Second, from the end of 1930, the Fed permitted the Depression to deepen
when a series of bank failures led to a liquidity crisis and the Fed
failed to provide sufficient liquidity to enable the banks to meet the
demands of their customers. By allowing the money supply to fall by over
a third between 1929 and 1933, the Fed bore the major responsibility for
both the onset and the depth of the Depression.
Friedman's recognition of the Fed's culpability in both
precipitating and deepening the Great Depression played a central role
in his conversion to a money-supply rule, which, since it ties the
monetary authorities to an instrument (the money supply), provides less
discretion than a Simons-type price-level rule, which ties the
authorities to the policy goal (the price level). Friedman's
conversion, however, took several years to develop. A key influence
contributing to that process was Friedman's correspondence during
the early 1950s with Clark Warburton. (11)

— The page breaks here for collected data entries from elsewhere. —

/-- Each clause: a thread that blocks, a wait with no zombie, a re-issued call, and a blocked step. -/
theorem witness_BlockedCallIsExecutedAgain :
    let s := atTrap .forward [] [.blockPoll, .ret 42 []]
    s.cur < s.threads.length ∧ s.current.state = .running ∧
      (∀ th ∈ s.threads, s.harvestable anyChild th = false) ∧ (0 : Word) ∈ [(0 : Word)] ∧
      reissued.current.blockedAt = some 3 ∧ reissued.time - 3 ≤ (10 : Word).toNat ∧
      s.hasRoles ∧ s.traps .trap = true ∧ s.threads = [Thread.initial 1] ∧ s.cur = 0 ∧ (Thread.initial 1).live = true ∧
      s.requestedCall = some .forward ∧ s.replies = .blockPoll :: [.ret 42 []] ∧ (Thread.initial 1).deliverable = [] := by
  decide

/-- A wait for any signal that begins, and one that goes on, each with an answer to block and one to return. -/
theorem witness_BlockedCallIsExecutedAgain_suspend :
    let s := atTrap .forward [] [.blockPoll]
    let t := (atTrap .forward [] [.ret 42 []]).suspend 0xFF
    s.cur < s.threads.length ∧ s.current.blockedAt = none ∧ s.replies = .blockPoll :: [] ∧ s.current.suspended = false ∧
      t.cur < t.threads.length ∧ t.current.blockedAt = none ∧ t.replies = .ret 42 [] :: [] ∧ t.current.suspended = true := by
  decide

theorem witness_BlockedCallIsExecutedAgain_timeout : readSrc (.arg 1) reissued = .ok 10 := rfl

theorem witness_UnsupportedCallPolicy :
    State.reset.launch.policy = .fatalHalt ∧
    ({ State.reset with launch := { launchAtReset with policy := .silentErrno } } : State).launch.policy = .silentErrno ∧
    ({ State.reset with launch := { launchAtReset with policy := .diagnosticErrno } } : State).launch.policy =
      .diagnosticErrno ∧
    (∃ t, step State.reset = .next t) ∧ State.reset.requestedCall = none ∧ (atTrap .sigReturn []).requestedCall = some .sigReturn ∧
    (atTrap .sigReturn []).current.context = none :=
  ⟨by decide, by decide, by decide, ⟨_, rfl⟩, by decide, by decide, by decide⟩

theorem witness_CloneMakesAThread :
    let s := atTrap (.clone (.arg 0) (.const 0)) [(10, 0x1000), (14, 0x7FF0)]
    s.hasRoles ∧ s.params.table = refTable ∧ s.threads = [Thread.initial 1] ∧ s.cur = 0 ∧ (Thread.initial 1).live = true ∧
      s.requestedCall = some (.clone (.arg 0) (.const 0)) ∧ (∃ sp, readSrc (.arg 0) s = .ok sp) ∧
      (∃ sg, readSrc (.const 0) s = .ok sg) ∧ 2 ≤ s.launch.maxThreads :=
  ⟨by decide, by decide, by decide, by decide, by decide, by decide, ⟨0x1000, rfl⟩, ⟨0, rfl⟩, by decide⟩

/-- A free slot behind one that is not, and a full table. -/
theorem witness_CloneMakesAThread_slots :
    let s := atTrap .forward []
    let u := { s with threads := s.threads ++ [Thread.empty] }
    let full := { s with launch := { s.launch with maxThreads := 1 } }
    u.hasReg u.params.spReg ∧ u.hasReg u.params.retReg ∧ u.threads.length + 1 < 2 ^ 32 ∧ 1 < u.threads.length ∧
      (u.thread 1).state = .free ∧ (∀ j, j < 1 → (u.thread j).state ≠ .free) ∧
      (∀ th ∈ full.threads, th.state ≠ .free) ∧ full.launch.maxThreads ≤ full.threads.length := by
  decide

/-- The last live thread, and a thread beside which another is live. -/
theorem witness_ExitLeavesAZombie :
    let s := atTrap (.exit (.arg 0)) [(10, 7)]
    let u := { s with threads := three.threads }
    s.hasRoles ∧ s.traps .trap = true ∧ s.requestedCall = some (.exit (.arg 0)) ∧ readSrc (.arg 0) s = .ok 7 ∧ s.cur < s.threads.length ∧
      (∀ k, k ≠ s.cur → (s.thread k).live = false) ∧
      u.requestedCall = some (.exit (.arg 0)) ∧ readSrc (.arg 0) u = .ok 7 ∧ u.cur < u.threads.length ∧
      ∃ k, k ≠ u.cur ∧ (u.thread k).live = true := by
  refine ⟨by decide, by decide, by decide, rfl, by decide, fun k hk => ?_, by decide, rfl, by decide, 2, by decide, by decide⟩
  rw [thread_beyond _ (Nat.one_le_iff_ne_zero.2 hk)]
  rfl

/-- A parent whose child, in slot 1, exited with code 7. -/
def parentOfZombie : State :=
  let s := atTrap .forward []
  { s with threads := s.threads ++ [{ Thread.empty with tid := 2, parent := 1, state := .zombie, exitValue := 7 }] }

/-- A wait for any child and for the one child, with no buffer, one that is writable, and one that is not. -/
theorem witness_WaitHarvestsAZombie :
    let s := parentOfZombie
    (0 : Word) ∈ [(0 : Word)] ∧ s.thread 1 ∈ s.threads ∧ (s.thread 1).state = .zombie ∧
      (s.thread 1).parent = s.current.tid ∧ (s.thread 1).tid = 2 ∧ (0x2000 : Word) ≠ 0 ∧
      s.firstFault .write 4 0x2000 = none ∧ s.firstFault .write 4 0x2FFE = some 0x3000 := by decide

During the course of 1951, Warburton and Friedman carried out a
correspondence about the Fed's role in deepening the Great
Depression because of the central bank's failure to provide
sufficient liquidity to the banking system and, thus, its failure to
prevent four major banking panics during the period from 1930 to 1933.
In a letter dated August 6, 1951, Warburton wrote to Friedman that the
reason underlying the Fed's inept policies was the
"incompetence" of Fed officials:
It is apparent that you do not realize the background of my charge
that the difficulties of the 1930s were due to incompetence on the part
of central bank officials rather than to a defect in the banking and
monetary structure. That charge is based on the simple but obvious fact
that in the early 1930s the Federal Reserve authorities acted as though
they knew nothing about the principles of currency management. . . .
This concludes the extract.